**EXERCISE INSTRUCTIONS**
The entries below contain a stretch that opens with the line containing "(cmdOpc w = 9 → r = .l" and closes with the line containing "mcSub w % 2 = 0"; set down that stretch exactly, both ends included, and nothing else.

**INFORMATION SUPPLIED**
* * *
-- ==== Sys2Proof/Machine/Dispatch.lean ====
section
/-! DEFINITION. One arm per command, each one direct call of its meaning. -/

namespace Sys2Proof.Machine
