/-- R149, R160, R174, R176, R178, R179: the commands of a MAC. `w` is the command at the head of its queue. -/
def Obligations.MacCommands : Prop :=
  ∀ (s : State) (r : WRadio) (w : List Word) (ws : List (List Word)), (s.mac r).cmds = w :: ws →
    (cmdOpc w = 1 → s.macState r = Ms.IDLE ∨ s.macState r = Ms.RUN → s.linksAgree r = true → Runs (.bssStart r) s fun t =>
      t.macState r = Ms.RUN ∧ t.bssOn r (mcBss w) = true ∧ (t.mac r).cmds = ws ∧ SameBytes s t) ∧
    (cmdOpc w = 2 → s.macState r = Ms.RUN → s.bssOn r (mcBss w) = true → Runs (.bssStop r) s fun t =>
      t.rf (F.MAC_STAT_BSSACT r) = s.rf (F.MAC_STAT_BSSACT r) - 2 ^ mcBss w ∧ (t.mac r).cmds = ws ∧ SameBytes s t) ∧
    (cmdOpc w = 9 → r ≠ .l → s.macState r = Ms.IDLE ∨ s.macState r = Ms.RUN → Runs (.meshStart r) s fun t =>
      t.macState r = Ms.RUN ∧ (t.mac r).mesh = true ∧ (t.mac r).cmds = ws ∧ SameBytes s t) ∧
    (cmdOpc w = 9 → r = .l → s.macState r = Ms.IDLE ∨ s.macState r = Ms.RUN → (s.mac r).results.length < 16 →
      Runs (.meshStart r) s fun t =>
        (t.mac r).mesh = (s.mac r).mesh ∧ (t.mac r).results = (s.mac r).results ++ [⟨cmdTag w, 9, St.RANGE, s.gt⟩] ∧
          RegsBut [] s t ∧ SameBytes s t) ∧
    (cmdOpc w = 10 → s.macState r = Ms.RUN → (s.mac r).mesh = true → Runs (.meshStop r) s fun t =>
      (t.mac r).mesh = false ∧ (t.mac r).cmds = ws ∧ SameBytes s t) ∧
    (cmdOpc w = 3 → s.macState r = Ms.RUN → s.recKind (mcClient w) = 1 → s.bssOn r (mcBss w) = true →
      mcSub w % 2 = 0 ∨ s.ready Fn.WIFIMU = true → s.macLink r (mcClient w) = none → Runs (.linkAdd r) s fun t =>
        t.wlan.links = s.wlan.links ++ [⟨r.idx, mcClient w, mcBss w, decide (mcSub w % 2 = 1), mcAid w⟩] ∧ (t.mac r).cmds = ws ∧
          RegsBut [R.MAC_STAT r, R.MAC_CNT_RESOVF r] s t ∧ SameBytes s t) ∧
    (∀ l : MacLink, cmdOpc w = 4 → s.macState r = Ms.RUN ∨ s.macState r = Ms.DRAIN → s.macLink r (mcClient w) = some l →
      mcBss w = l.bss % 16 → Runs (.linkDel r) s fun t =>
        t.wlan.links = s.wlan.links.filter (fun l => !(l.radio == r.idx && l.client == mcClient w)) ∧ SameBytes s t) ∧
    (cmdOpc w = 5 → s.macState r = Ms.RUN → (s.macLink r (mcClient w)).isSome = true →
      baSize (mcSub w) ≤ s.baMax (mcClient w) →
      s.wlan.bas.any (fun b => b.client == mcClient w && b.tid == mcTid w && b.tx == mcDir w) = false →
      (s.wlan.bas.filter (fun b => b.tx == mcDir w)).length < 4096 → Runs (.baAdd r) s fun t =>
        t.wlan.bas = s.wlan.bas ++ [⟨mcClient w, mcTid w, mcDir w, baSize (mcSub w)⟩] ∧
          (mcDir w = false → t.wlan.reorders.length = s.wlan.reorders.length + 1) ∧
          RegsBut [R.MAC_CNT_RESOVF r] s t ∧ SameBytes s t) ∧
    (cmdOpc w = 6 → s.macState r = Ms.RUN ∨ s.macState r = Ms.DRAIN → (s.macLink r (mcClient w)).isSome = true →
      s.wlan.bas.any (fun b => b.client == mcClient w && b.tid == mcTid w && b.tx == mcDir w) = true → Runs (.baDel r) s fun t =>
        t.wlan.bas.any (fun b => b.client == mcClient w && b.tid == mcTid w && b.tx == mcDir w) = false ∧ SameBytes s t) ∧
    (cmdOpc w = 7 → s.macState r = Ms.RUN → s.ready Fn.WIFIMU = true → (s.macLink r (mcClient w)).isSome = true →
      s.te (w.getD 3 0).toNat 0 31 31 ≠ 0 → Runs (.twtSet r) s fun t =>
        (∃ a ∈ t.wlan.twts, a.radio = r.idx ∧ a.client = mcClient w ∧ a.flow = mcSub w ∧ a.entry = (w.getD 3 0).toNat ∧
          a.target = s.tsfOf (s.teNext (w.getD 3 0).toNat s.gtN)) ∧ RegsBut [R.MAC_CNT_RESOVF r] s t ∧ SameBytes s t) ∧
    (cmdOpc w = 8 → s.macState r = Ms.RUN ∨ s.macState r = Ms.DRAIN →
      s.wlan.twts.any (fun x => x.radio == r.idx && x.client == mcClient w && x.flow == mcSub w) = true →
      Runs (.twtDel r) s fun t =>
        t.wlan.twts.any (fun x => x.radio == r.idx && x.client == mcClient w && x.flow == mcSub w) = false ∧
          RegsBut [R.MAC_CNT_RESOVF r] s t ∧ SameBytes s t)

/-- R142, R143, R145, R147, R161, R164 to R166: what a MAC sends. -/
def Obligations.MacAir : Prop :=
  ∀ (s : State) (r : WRadio) (x : ExchangeOut),
    (∀ ids : List Nat, s.macState r = Ms.RUN →
      (Runs (.edcaCommit r x true ids) s fun t =>
        t.mpdus = (s.markSent ((s.stagedOn r ids).map (fun m => m.num))).mpdus ∧ SameBytes s t) ∧
      (∀ p : State × ExchangeOut × List Mpdu, s.notchExchange r x (s.stagedOn r ids) = some p →
        Runs (.edcaCommit r x false ids) s fun t =>
          t.mpdus = (s.markSent (p.2.2.map (fun m => m.num))).mpdus ∧ SameBytes s t) ∧
      (s.notchExchange r x (s.stagedOn r ids) = none → exec (.edcaCommit r x false ids) s = .next s)) ∧
    (∀ (kind : Fin 4) (users : List (BitVec 12 × Fin 8)), s.macState r ≠ Ms.OFF → Runs (.controlResponse r kind users) s fun t =>
      (∃ acks, t.out = .response r.idx kind.val acks :: s.out ∧
        (kind.val = 1 ∨ kind.val = 2 → acks.length = users.length)) ∧ t.regs = s.regs ∧ SameBytes s t) ∧
    (∀ p : PlanSt, s.macState r = Ms.RUN → s.planOf r.idx [2] = some p →
      s.notchMode r (vecStart x.vec) x.ppdu x.resp = .full → Runs (.dlMuPpdu r x) s fun t =>
        t.planOf r.idx [0, 1, 2, 3, 4] = none ∧
          t.mpdus = (s.markSent ((s.tblMpdus r.idx p.ac p.table (s.mf p.table 31 24)).map (fun m => m.num))).mpdus ∧
          SameBytes s t) ∧
    (∀ p : PlanSt, s.macState r = Ms.RUN → s.planOf r.idx [3, 4] = some p →
      s.notchMode r (vecStart x.vec) x.ppdu x.resp ≠ .off → Runs (.triggerSend r x) s fun t =>
        (∃ pad, t.out = .trigger r.idx p.table pad :: s.out) ∧ t.planOf r.idx [0, 1, 2, 3, 4] = none ∧ SameBytes s t) ∧
    (∀ sets : List (BitVec 12 × Nat), s.macState r = Ms.RUN → Runs (.sounding r sets) s fun t =>
      (∀ y ∈ t.wlan.snds, y.radio = r.idx → y.client ∈ (sets.take 8).map (fun c => c.1.toNat)) ∧
        t.wlan.snds.filter (fun y => y.radio != r.idx) = s.wlan.snds.filter (fun y => y.radio != r.idx) ∧ SameBytes s t) ∧
    (s.macState r = Ms.RUN → Runs (.beaconTbtt r) s fun t =>
      (t.mac r).contend = (List.range 16).filter (fun b => s.bssOn r b) ∧ t.regs = s.regs ∧ SameBytes s t) ∧
    (∀ b : Fin 16, (s.mac r).contend.contains b.val = true →
      (Runs (.beaconDrop r b) s fun t =>
        (t.mac r).contend.contains b.val = false ∧ Counted (R.MAC_CNT_BCNDROP r) s t ∧ RegsBut [R.MAC_CNT_BCNDROP r] s t ∧
          SameBytes s t) ∧
      (Runs (.beaconCommit r b x) s fun t =>
        (t.mac r).contend.contains b.val = false ∧ SameBytes s t ∧
          t.out = .beacon r.idx b.val (s.tsfOf (vecStart x.vec))
            (if s.rb (F.MAC_BCNCTRL_GTE r) then s.gteBytes r (vecStart x.vec) else []) (s.bcastTwt r b.val) :: s.out))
* * *
**TASK ANSWER**
    (cmdOpc w = 9 → r = .l → s.macState r = Ms.IDLE ∨ s.macState r = Ms.RUN → (s.mac r).results.length < 16 →
      Runs (.meshStart r) s fun t =>
        (t.mac r).mesh = (s.mac r).mesh ∧ (t.mac r).results = (s.mac r).results ++ [⟨cmdTag w, 9, St.RANGE, s.gt⟩] ∧
          RegsBut [] s t ∧ SameBytes s t) ∧
    (cmdOpc w = 10 → s.macState r = Ms.RUN → (s.mac r).mesh = true → Runs (.meshStop r) s fun t =>
      (t.mac r).mesh = false ∧ (t.mac r).cmds = ws ∧ SameBytes s t) ∧
    (cmdOpc w = 3 → s.macState r = Ms.RUN → s.recKind (mcClient w) = 1 → s.bssOn r (mcBss w) = true →
      mcSub w % 2 = 0 ∨ s.ready Fn.WIFIMU = true → s.macLink r (mcClient w) = none → Runs (.linkAdd r) s fun t =>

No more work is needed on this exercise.